For the NT-NCC design, the performance of the point and standard error estimators is sub-optimal, particularly for θ. We note that IPW estimation is known to be unstable when some individuals who have low probabilities of selection are nonetheless selected and, therefore, have large weights.26 In the context of an NT-NCC design, all individuals who experience the non-terminal event will have weight 1.0; it is individuals who did not and are therefore eligible to be selected as controls, who will have weight > 1.0. From expression (4), potential controls will have a low probability of selection if they are members of few risk sets, which can happen if they have short observed follow-up times (either due to censoring or experiencing the terminal event) and/or the nonterminal event rate is low. Table 4 presents results for the NT-NCC design under Scenarios 3 and 4, indicating that the non-terminal event rate and the timing of the events play an important role in the extent of small-sample bias and coverage of 95% CIs. Moreover, the results suggest caution may be needed if θ is of central scientific interest and yet information is solely available from an NT-NCC design. We note that under each of the other three designs (i.e. the NT-SNCC, T-NCC, and T-SNCC designs), individuals who experience the terminal event are guaranteed to be selected and therefore have a weight of 1.0. As confirmed in Tables 1 to 3, these designs are less likely to suffer from the phenomena explored in Table 4.
5.4. Results: Relative uncertainty
Tables 1 to 3 also report on relative uncertainty, defined as the ratio of the (empirical) standard error for estimates based on a given NCC design to that of the estimates from an analysis of the full cohort (i.e. the relative widths of the respective 95% CIs). Note that the NCC design plays an important and distinct role across the parameters. For example, of the three regression parameters, βA2 is estimated with comparable efficiency across the NT-SNCC, T-NCC, and T-SNCC designs (with relative uncertainty ranging from 1.10 to 1.13). This is because all individuals who experience the terminal event only, a group that is critical to estimation of parameters for the second transition in the illness-death model, are guaranteed to be selected. In contrast, βA2 is estimated inefficiently under the NT-NCC design because individuals who transition directly to the terminal event are not guaranteed to be selected if the risk sets are being formed on the basis of the non-terminal event. This imbalance also factors into the suboptimal estimation of θ, which in turn affects the quality of the estimation of all other parameters in the NT-NCC design—this may explain why βA1 is estimated somewhat less efficiently under the NT-NCC design than under the T-NCC design. The same patterns hold for the relative uncertainty of estimates using the spline specification of the baseline hazards, shown in Table 2.

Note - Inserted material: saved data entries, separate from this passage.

/-- Serves one held load of a group; a load whose lanes all have their bytes completes. -/
def pumpLoad (s : State) (c b slot : Nat) (h : HeldOp) (d : BitVec 9) (sz : Nat) (sx : Bool) (hint : Nat)
    (reqs : List LaneReq) : State :=
  let k := coreOf s c
  let g := grpOf (subOf k b) slot
  let info := (blockOf k g.blk.val).info
  let v := serveReqs k b slot info g hint sz reqs
  let ls := maskLanes h.lanes
  let s := perf (askHost (setCore s c v.1) c b slot info.id (v.2.2.2.map (fun x => x - hostBase / 64)))
    info.sag.val perfL1MISS v.2.2.1
  if v.2.1.all (fun r => !(r.val.isEmpty)) then
    modGrp s c b slot (fun g =>
      passLanes (writeLate (dropHeld g h.lanes) h.lanes (opdOf d) (szRegs sz)
        (v.2.1.map (fun r => (r.lane.val, loadValue r.val sx)))) ls 8)
  else
    let w := loadWait v.1 b slot info sz v.2.1
    modGrp s c b slot (fun g =>
      { modLanes g ls (fun _ l => { l with wait := w }) with
        held := g.held.map (fun x => if x.lanes == h.lanes then { x with op := .loadG d sz sx hint (w == .load) v.2.1 } else x) })

/-- Serves every held load of a core. -/
def pumpLoads (s : State) (c : Nat) : State :=
  settle ((heldOps (coreOf s c)).foldl (fun t x => match x.2.2.op with
    | .loadG d sz sx hint _ reqs => pumpLoad t c x.1 x.2.1 x.2.2 d sz sx hint reqs
    | _ => t) s) c

/-- The bytes from buffer address `base` on arrive for a request that waits for them. -/
def fillReq (base : Nat) (bs : List Byte) (r : LaneReq) : LaneReq :=
  { r with got := r.got.zipIdx.map (fun p => match p.1 with
      | some x => some x
      | none =>
        let a := r.addr + p.2
        if base ≤ a && a < base + bs.length then some (bs.getD (a - base) 0) else none) }

/-- A request waits for a byte in a range of buffer addresses. -/
def reqWants (base len : Nat) (r : LaneReq) : Bool :=
  r.val.isEmpty && r.got.zipIdx.any (fun p => p.1.isNone && base ≤ r.addr + p.2 && r.addr + p.2 < base + len)

/-- Delivers bytes to the held loads of the groups of a core that `sel` selects. -/
def deliver (k : Core) (sel : Nat → Nat → Bool) (base : Nat) (bs : List Byte) : Core :=
  { k with subs := k.subs.zipIdx.map (fun us =>
      { us.1 with slots := us.1.slots.map (fun pg =>
          if sel us.2 pg.1 then
            (pg.1, { pg.2 with held := pg.2.held.map (fun h => match h.op with
              | .loadG d sz sx hint m reqs => { h with op := .loadG d sz sx hint m (reqs.map (fillReq base bs)) }
              | _ => h) })
          else pg) }) }

/-- The threads of a core that wait for a byte in a range fault with UNCORRECTABLE_DATA, each at its load (R143, R409). -/
def failLoads (s : State) (c : Nat) (sel : Nat → Nat → Bool) (base len : Nat) : State :=
  let k := coreOf s c
  let fs := (heldOps k).flatMap (fun x =>
    if sel x.1 x.2.1 then
      match x.2.2.op with
      | .loadG _ _ _ _ _ reqs =>
        let i := heldIssue c x.1 x.2.1 x.2.2
        (reqs.filter (reqWants base len)).map (fun r =>
          (issueInfo s i, lanePlace s i r.lane.val, BitVec.ofNat 64 r.gaddr))
      | _ => []
    else [])
  settle (fs.foldl (fun t f => threadFault t f.1 .uncorrectable f.2.1 f.2.2) s) c

/-- The word of a load or store to global memory: A is a pair; `w` registers of data. -/
def opsLdG (f : FmtM) : List (Opd × Nat) := [(opdOf f.d, szRegs (szBytes f)), (opdOf f.a, 2)]

/-- Checks the address of each lane, in order of R217 and Table 01-5. -/
def globalFaults (s : State) (i : Issue) (x : LaneCtx) (f : FmtM) (write : Bool) (ls : List Nat) :
    List (Nat × TFault × Nat) :=
  ls.filterMap (fun l =>
    let a := lowBits 64 (globalAddr x l (laneOf x.grp l) f)
    if 2 ^ 48 ≤ a then some (l, .address, a)
    else (accessFault s (issueInfo s i) a (szBytes f) write).map (fun e => (l, e, a)))
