-- ==== Sys2Proof/Machine/Engines.lean ====
section
/-!
DEFINITION. The access engines (spec/04): tensor walks, tokens and credits, TOK.WAIT and TOK.POST, spans, and the errors
of a walk (R118 to R130, R231).
-/
namespace Sys2Proof.Machine

open Sys2Proof

-- A system instruction of format G

/-- Issues an instruction of format G that is not an ALU instruction: the faults of its word, then `body` over the
guarded lanes; with no guarded lane the subset goes on. -/
def gSystem (p : Place) (m : GForm) (f : FmtG) (extra : Bool) (body : State → Issue → List Nat → State) (s : State) : State :=
  issue s p (fun s i =>
    let ls := guardedLanes s i f.pg f.pn
    match gFault m f false extra (issueInfo s i).regs with
    | some e => if ls.isEmpty then modIssueGrp s i (advance i 8) else faultLanes s i (wordFaults e ls)
    | none => if ls.isEmpty then modIssueGrp s i (advance i 8) else body s i ls)

/-- Lanes of the subset whose guard is false go on. -/
def passOthers (s : State) (i : Issue) (ls : List Nat) : State :=
  modIssueGrp s i (fun g => passLanes g (i.lanes.filter (fun l => !(ls.contains l))) 8)

/-- The subset faults as one: its lowest guarded lane takes the fault. -/
def faultSubset (s : State) (i : Issue) (ls : List Nat) (e : TFault) (addr : Nat) : State :=
  match ls with
  | l :: _ => faultLanes s i [(l, e, addr)]
  | [] => s

-- Streams

def streamOf (e : AEngine) (ctx : Nat) : Stream := tblGet {} e.streams ctx

def setStream (e : AEngine) (ctx : Nat) (x : Stream) : AEngine := { e with streams := tblSet {} e.streams ctx x }

def modStream (s : State) (c e ctx : Nat) (f : Stream → Stream) : State :=
  modCore s c (fun k => setEngine k e (setStream (engineOf k e) ctx (f (streamOf (engineOf k e) ctx))))

def streamAt (s : State) (c e ctx : Nat) : Stream := streamOf (engineOf (coreOf s c) e) ctx

/-- A block holds a stream (R118). -/
def streamHeld (x : Stream) : Bool := x.st != .idle

-- Walks (R119, R120)

/-- Word `w` of a descriptor. -/
def wordN (ws : List W64) (n : Nat) : W64 := ws.getD n 0

/-- The walk of a descriptor. -/
def walkOf (ws : List W64) : Walk :=
  let w0 := wordN ws 0
  let w1 := wordN ws 1
  let run := (field w1 0 12 + 1) * 16
  let pitch := field (wordN ws 7) 0 16 * 16
  { base := field w0 0 48, store := bit w0 48, hint := field w0 49 2, ndim := field w0 51 3 + 1, tdim := field w0 54 3
    run, slots := field w1 16 8 + 1, slotBase := field w1 32 15 * 128, slotStride := field w1 48 15 * 128
    strides := (List.range 5).map (fun i => sext 40 (field (wordN ws (i + 2)) 0 40))
    counts := (List.range 5).map (fun i => field (wordN ws (i + 2)) 40 16 + 1)
    pitch := if pitch = 0 then run else pitch }

/-- The count of dimension `d`, from 1; a dimension at or above NDIM counts once. -/
def walkCount (w : Walk) (d : Nat) : Nat := if d < w.ndim then w.counts.getD (d - 1) 1 else 1

/-- Rows of a slot, slots of the walk, bytes of a slot. -/
def walkRows (w : Walk) : Nat := (List.range w.tdim).foldl (fun m d => if d = 0 then m else m * walkCount w d) 1

def walkSlots (w : Walk) : Nat := (List.range w.ndim).foldl (fun m d => if d < w.tdim then m else m * walkCount w d) 1

def slotBytes (w : Walk) : Nat := walkRows w * w.run

/-- A slot's extent in local store. -/
def slotExtent (w : Walk) : Nat := (walkRows w - 1) * w.pitch + w.run

/-- Global offset of index number `n` over dimensions `ds`, the first fastest. -/
def walkOffset (w : Walk) : List Nat → Nat → Int
  | [], _ => 0
  | d :: ds, n => (n % walkCount w d : Nat) * w.strides.getD (d - 1) 0 + walkOffset w ds (n / walkCount w d)

def dimsFrom (lo hi : Nat) : List Nat := (List.range hi).filter (fun d => lo ≤ d)

/-- The global address of byte `at_` of slot `t`. -/
def walkGlobal (w : Walk) (t at_ : Nat) : Int :=
  w.base + walkOffset w (dimsFrom 1 w.tdim) (at_ / w.run) + walkOffset w (dimsFrom w.tdim w.ndim) t + (at_ % w.run : Nat)

/-- The block-relative address of byte `at_` of slot `t`. -/
def walkLocal (w : Walk) (t at_ : Nat) : Nat :=
  w.slotBase + t % w.slots * w.slotStride + at_ / w.run * w.pitch + at_ % w.run

/-- The checks of a descriptor's fields (R121). -/
def walkFieldsOk (ws : List W64) : Bool :=
  let w := walkOf ws
  let w0 := wordN ws 0
  let used := dimsFrom 1 w.ndim
  field w0 57 7 == 0 && w.hint != 3 && w.ndim ≤ 6 && 1 ≤ w.tdim && w.tdim ≤ w.ndim &&
  field (wordN ws 1) 12 4 == 0 && field (wordN ws 1) 24 8 == 0 && !bit (wordN ws 1) 47 && !bit (wordN ws 1) 63 &&
  used.all (fun d => field (wordN ws (d + 1)) 56 8 == 0 && w.strides.getD (d - 1) 0 % 16 == 0) &&
  field (wordN ws 7) 16 48 == 0 && w.base % 16 == 0 && w.run ≤ w.pitch &&
  (w.slots == 1 || slotExtent w ≤ w.slotStride)

/-- Every byte of every buffer lies within the allocation. -/
def walkFits (w : Walk) (lsBytes : Nat) : Bool := w.slotBase + (w.slots - 1) * w.slotStride + slotExtent w ≤ lsBytes

-- Tokens and credits

/-- Every slot of the walk has been granted to the group side. -/
def allGranted (x : Stream) : Bool := walkSlots x.walk ≤ x.taken

/-- Ends the TOK.WAIT that holds lanes `m` of a group: with the address of a buffer, or with 0 in the predicate. -/
def endWait (s : State) (c b slot : Nat) (m : BitVec 32) (grant : Option Nat) : State :=
  modGrp s c b slot (fun g => match g.held.find? (fun h => h.lanes == m) with
    | some h => match h.op with
      | .tokWait _ _ d pr =>
        let ls := maskLanes m
        let g := dropHeld g m
        let g := match grant with
          | some a => writeLate g m (opdOf d) 1 (ls.map (fun l => (l, a)))
          | none => disownU g m
        passLanes (writeResults g (opdOf pr) 1 (ls.map (fun l => (l, boolNat grant.isSome)))) ls 8
      | _ => g
    | none => g)

/-- Grants counts to the blocked subsets of a stream, in the order in which they blocked (R123). -/
def serveWaiters (s : State) (c e ctx : Nat) : Nat → State
  | 0 => s
  | fuel + 1 =>
    let x := streamAt s c e ctx
    match x.waiters with
    | [] => s
    | w :: ws =>
      if allGranted x then
        serveWaiters (endWait (modStream s c e ctx (fun x => { x with waiters := ws })) c w.1.val w.2.1.val w.2.2 none) c e ctx fuel
      else if 0 < x.groupCount then
        let a := (x.walk.slotBase + x.taken % x.walk.slots * x.walk.slotStride) / 128
        let s := modStream s c e ctx (fun x => { x with waiters := ws, groupCount := x.groupCount - 1, taken := x.taken + 1 })
        serveWaiters (endWait s c w.1.val w.2.1.val w.2.2 (some a)) c e ctx fuel
      else s

def wakeStream (s : State) (c e ctx : Nat) : State :=
  settle (serveWaiters s c e ctx ((streamAt s c e ctx).waiters.length)) c

/-- A post on a stream: the engine-side count, or an excess post (R124). -/
def postStream (s : State) (c e ctx : Nat) : State :=
  let x := streamAt s c e ctx
  if x.posted < x.taken then modStream s c e ctx (fun x => { x with engineCount := x.engineCount + 1, posted := x.posted + 1 })
  else modCore s c (fun k => setEngine k e { engineOf k e with excess := sat (engineOf k e).excess 1 })
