/-- Moves rows one by one, in index order. -/
def moveRows (s : State) (op : NmOp) (env : MemEnv) : List (Nat × Nat) → Option (State × Except (MemErr × Nat) Unit)
  | [] => some (s, .ok ())
  | (i, a) :: rest =>
    let ws := op.words
    let d := nmDbase ws + i * nmDstride ws
    let rd := if kindOf ws == 2 then readBank s op.sag.val a (nmRow ws) env else readCoh s op.sag.val d (nmRow ws) env
    let env1 := envAfter env (if kindOf ws == 2 then a else d) (nmRow ws)
    let dst := if kindOf ws == 3 then a else d
    match rd with
    | none => none
    | some (t, .error e) => some (t, .error e)
    | some (t, .ok bs) =>
      let wr : Option (State × Except (MemErr × Nat) Unit) :=
        if kindOf ws != 3 && nmLocal ws then some (writeLocal t op (fun k => lsWrite k d bs), .ok ())
        else writeMem t op.sag.val dst bs env1
      match wr with
      | none => none
      | some (t, .error e) => some (t, .error e)
      | some (t, .ok _) => moveRows t op (if nmLocal ws then env1 else envAfter env1 dst (nmRow ws)) rest

-- REDUCE parts (R175)

/-- Destination pieces of a REDUCE that a channel holds: byte offset from the base and length, by 2 KiB block of `base`. -/
def reducePieces (base len n rank : Nat) : List (Nat × Nat) :=
  if len = 0 || n = 0 then []
  else
    (List.range ((base + len - 1) / 2048 - base / 2048 + 1)).filterMap (fun j =>
      let b := base / 2048 + j
      if b % n == rank then
        let lo := max base (b * 2048)
        let hi := min (base + len) (b * 2048 + 2048)
        some (lo - base, hi - lo)
      else none)

/-- One source added, element by element. -/
def reduceAdd (et : EType) (acc : List W32) (bs : List Byte) : List W32 :=
  let w := etypeBits et
  acc.zipIdx.map (fun (x : W32 × Nat) =>
    if et == .int32 then x.1 + BitVec.ofNat 32 (elemAt bs w x.2)
    else round32 (addF (val32 x.1) (elemVal et (elemAt bs w x.2))))

/-- The sums of a piece: source 0 in binary32 or INT32, then the others in order. -/
def reduceSum (s : State) (op : NmOp) (et : EType) (off len : Nat) (env : MemEnv) :
    Nat → Nat → List W32 → Option (State × Except (MemErr × Nat) (List W32))
  | _, 0, acc => some (s, .ok acc)
  | j, n + 1, acc =>
    let ws := op.words
    match readCoh s op.sag.val (nmBase ws + j * nmStride ws + off) len env with
    | none => none
    | some (t, .error e) => some (t, .error e)
    | some (t, .ok bs) =>
      let w := etypeBits et
      let next : List W32 :=
        if j = 0 then (List.range (len * 8 / w)).map (fun i =>
          if et == .int32 then BitVec.ofNat 32 (elemAt bs w i) else round32 (elemVal et (elemAt bs w i)))
        else reduceAdd et acc bs
      reduceSum t op et off len (envAfter env (nmBase ws + j * nmStride ws + off) len) (j + 1) n next

/-- The pieces of a channel, summed and written. -/
def reduceParts (s : State) (op : NmOp) (st : StackId) (et : EType) (env : MemEnv) :
    List (Nat × Nat) → Option (State × Except (MemErr × Nat) Unit)
  | [] => some (s, .ok ())
  | (off, len) :: rest =>
    let ws := op.words
    match reduceSum s op et off len env 0 (nmSources ws) [] with
    | none => none
    | some (t, .error e) => some (t, .error e)
    | some (t, .ok sums) =>
      let w := etypeBits et
      let d := nmDbase ws + off
      let env1 := (List.range (nmSources ws)).foldl (fun e j => envAfter e (nmBase ws + j * nmStride ws + off) len) env
      let bytes := sums.flatMap (fun v => leBytes (w / 8) (if et == .int32 then v.toNat else convert .fp32 et .rn false v.toNat))
      let wr : Option (State × Except (MemErr × Nat) Unit) :=
        if nmDmode ws == 1 then
          some (accPush t op.sag (nmEtA ws) (.op op.id st) (sums.zipIdx.map (fun (x : W32 × Nat) => (d + x.2 * (w / 8), x.1))), .ok ())
        else if nmLocal ws then some (writeLocal t op (fun k => lsWrite k d bytes), .ok ())
        else writeMem t op.sag.val d bytes env1
      match wr with
      | none => none
      | some (t, .error e) => some (t, .error e)
      | some (t, .ok _) => reduceParts t op st et (if nmDmode ws == 0 then envAfter env1 d bytes.length else env1) rest

-- A part completes

/-- Updates of the accumulate path that are still to be made of a stack's results of an operation. -/
def updatesLeft (s : State) (id : Nat) (st : StackId) : Bool :=
  s.memStacks.any (fun k => k.accQueue.any (fun u => match u.src with
    | .op i x => i == id && x == st
    | .packet _ _ => false))

/-- A stack's share ends once every part is complete and its results are written, those of the accumulate path too (R165). -/
def settleShare (s : State) (id : Nat) (st : StackId) : State :=
  let open_ := updatesLeft s id st
  modShare s id st (fun h => if h.phase == .running && h.left.isEmpty && !open_ then { h with phase := .done } else h)

/-- The part of a channel is through; the last one of a stack may end its share. -/
def partDone (s : State) (op : NmOp) (st : StackId) (ch : ChanId) (ps : List (ChanId × Nat × Nat × W32)) : State :=
  settleShare (modShare s op.id st (fun h =>
    let left := h.left.filter (fun p => p != ch)
    { h with left := left, partials := if left.isEmpty then [] else h.partials ++ ps })) op.id st

/-- An error stops the part with its status. -/
def partError (s : State) (op : NmOp) (ch : ChanId) (e : MemErr × Nat) : State :=
  nmStop (nmDataErr s op.sag.val ch.val) op (errStatus e.1) e.2

/-- The last part of a share. -/
def lastPart (h : NmShare) (ch : ChanId) : Bool := h.left.all (fun p => p == ch)

/-- One part of a MATVEC; the last one of the stack sums and writes. -/
def matvecPart (s : State) (op : NmOp) (h : NmShare) (ch : ChanId) (order : List ChanId) (env : MemEnv) : State :=
  let own := ownedChannels (sagOf s op.sag.val)
  let rank := own.idxOf ch.val
  match (stackOf s h.stack.val).vset with
  | none => s
  | some v =>
    let tiles := partTiles op.words own.length rank
    match readTiles s op none env tiles with
    | none => s
    | some (t, .error e) =>
      nmStop (if e.1 == 9 || e.1 == 10 then nmDataErr t op.sag.val ch.val else t) op e.1 e.2
    | some (t, .ok data) =>
      let ps := mvPartials op.words ch data v.data
      let t := perf t op.sag.val perfTILES data.length
      if lastPart h ch then
        match mvFinish t op h.stack (h.partials ++ ps) order (skipEnv env (tileLines op * tiles.length)) with
        | none => s
        | some (t, .error e) => partError t op ch e
        | some (t, .ok _) => partDone t op h.stack ch ps
      else partDone t op h.stack ch ps

/-- One part of a GATHER or SCATTER; the last one of the stack meets the index that stops it. -/
def rowsPart (s : State) (op : NmOp) (h : NmShare) (ch : ChanId) (env : MemEnv) : State :=
  let ws := op.words
  match readCoh s op.sag.val (nmIbase ws) (4 * nmCount ws) env with
  | none => s
  | some (t, .error e) => partError t op ch e
  | some (t, .ok bs) =>
    let idx := (List.range (nmCount ws)).map (fun i => (i, elemAt bs 32 i))
    let g := goodRows (carveSize t op.sag.val) ws idx
    let mine := g.1.filter (fun x => (mapAddr t op.sag.val x.2).any (fun p => p.1 == ch.val))
    match moveRows t op (envAfter env (nmIbase ws) (4 * nmCount ws)) mine with
    | none => s
    | some (t, .error e) => partError t op ch e
    | some (t, .ok _) =>
      match g.2 with
      | some e => if lastPart h ch then nmStop t op e.1 e.2 else partDone t op h.stack ch []
      | none => partDone t op h.stack ch []

/-- One part of a REDUCE. -/
def reducePart (s : State) (op : NmOp) (h : NmShare) (ch : ChanId) (env : MemEnv) : State :=
  let ws := op.words
  let own := ownedChannels (sagOf s op.sag.val)
  match etypeOf (nmEtA ws) with
  | none => s
  | some et =>
    let base := if nmLocal ws then nmBase ws else nmDbase ws
    match reduceParts s op h.stack et env (reducePieces base (nmCount ws * etypeBits et / 8) own.length (own.idxOf ch.val)) with
    | none => s
    | some (t, .error e) => partError t op ch e
    | some (t, .ok _) => partDone t op h.stack ch []

/-- A share has begun, or nothing keeps it from beginning: its BARRIER, its group's stores and, of a MATVEC, its vector set. -/
def shareStarts (s : State) (op : NmOp) (h : NmShare) : Bool :=
  h.phase == .done || (h.phase == .running && (h.left != h.parts || (nmBarrierOk s op && nmStoresDrained s op &&
    (kindOf op.words != 1 || (vsetUsers s h.stack.val).any (fun x => x.1.id == op.id)))))

/-- The order of parts: a channel takes the parts of its queue in order of admission, so that it keeps its accesses to one address in
order, and the earlier operations of the issuer have started in the stack (R178). -/
def partInTurn (s : State) (op : NmOp) (h : NmShare) (ch : ChanId) : Bool :=
  !((stackShares s h.stack.val).any (fun x => x.2.adm < h.adm && x.2.left.contains ch)) &&
  (s.nmOps.takeWhile (fun o => o.id != op.id)).all (fun o => !(sameIssuer o.issuer op.issuer) ||
    o.shares.all (fun x => x.stack != h.stack || shareStarts s o x))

Comparing the two unsupplemented designs, we see that the T-NCC design yields more efficient estimators than the NT-NCC design, with the exception of βA3. This is because individuals who experience the non-terminal event but are censored prior to experiencing the terminal event are not guaranteed to contribute, in contrast to the design where the non-terminal event is taken as the index event. Throughout, supplementation improves relative uncertainty, regardless of which event is the index event, for all parameters in all settings.
6. Application: aGVHD
6.1. Background and data
Data were extracted from the CIBMTR databases for patients who underwent first allogeneic human leukocyte antigen (HLA)-identical sibling or unrelated donor HSCT between January 1999 and December 2011. From these data, we conceive of a hypothetical study of the association between aGVHD prophylaxis regimen and grade III or IV aGVHD within 100 days of transplantation.1 To maintain a comparable time scale for aGVHD and death, follow-up was administratively censored at 100 days. For simplicity, we restrict our attention to a sub-sample of N = 8838 patients with complete data on key covariates and who underwent one of five aGVHD prophylaxis treatments (Table E.1 of the Online Appendix). Among these patients, 5.1% were diagnosed with aGVHD and died within 100 days, 10.0% died within 100 days without a diagnosis of aGVHD, 12.6% were diagnosed with aGVHD but did not die within 100 days, and 72.4% did not experience either event (Table E.1 of the Online Appendix).
6.2. Design and analysis
For the hypothetical study, we suppose that only basic clinical information (sex, age, and diagnosis) is readily available, and that chart review is required for all other factors needed for the analysis. Towards this, we mimicked two NCC studies: one based on aGVHD within 100 days as the index event and the second based on death within 100 days. In both studies, we selected all cases who experienced the index event and m = 1 control from each risk set. For the first study, based on aGVHD, the total sample size was 2840; for the second, based on death, the total sample size was 2427. Finally, we supplemented both studies to mimic the SNCC design. For example, in the second study, we additionally selected all those patients among the 12.6% who experienced aGVHD but did not die and were not selected as controls. Following supplementation, the total sample sizes were 3391 and 3598, respectively.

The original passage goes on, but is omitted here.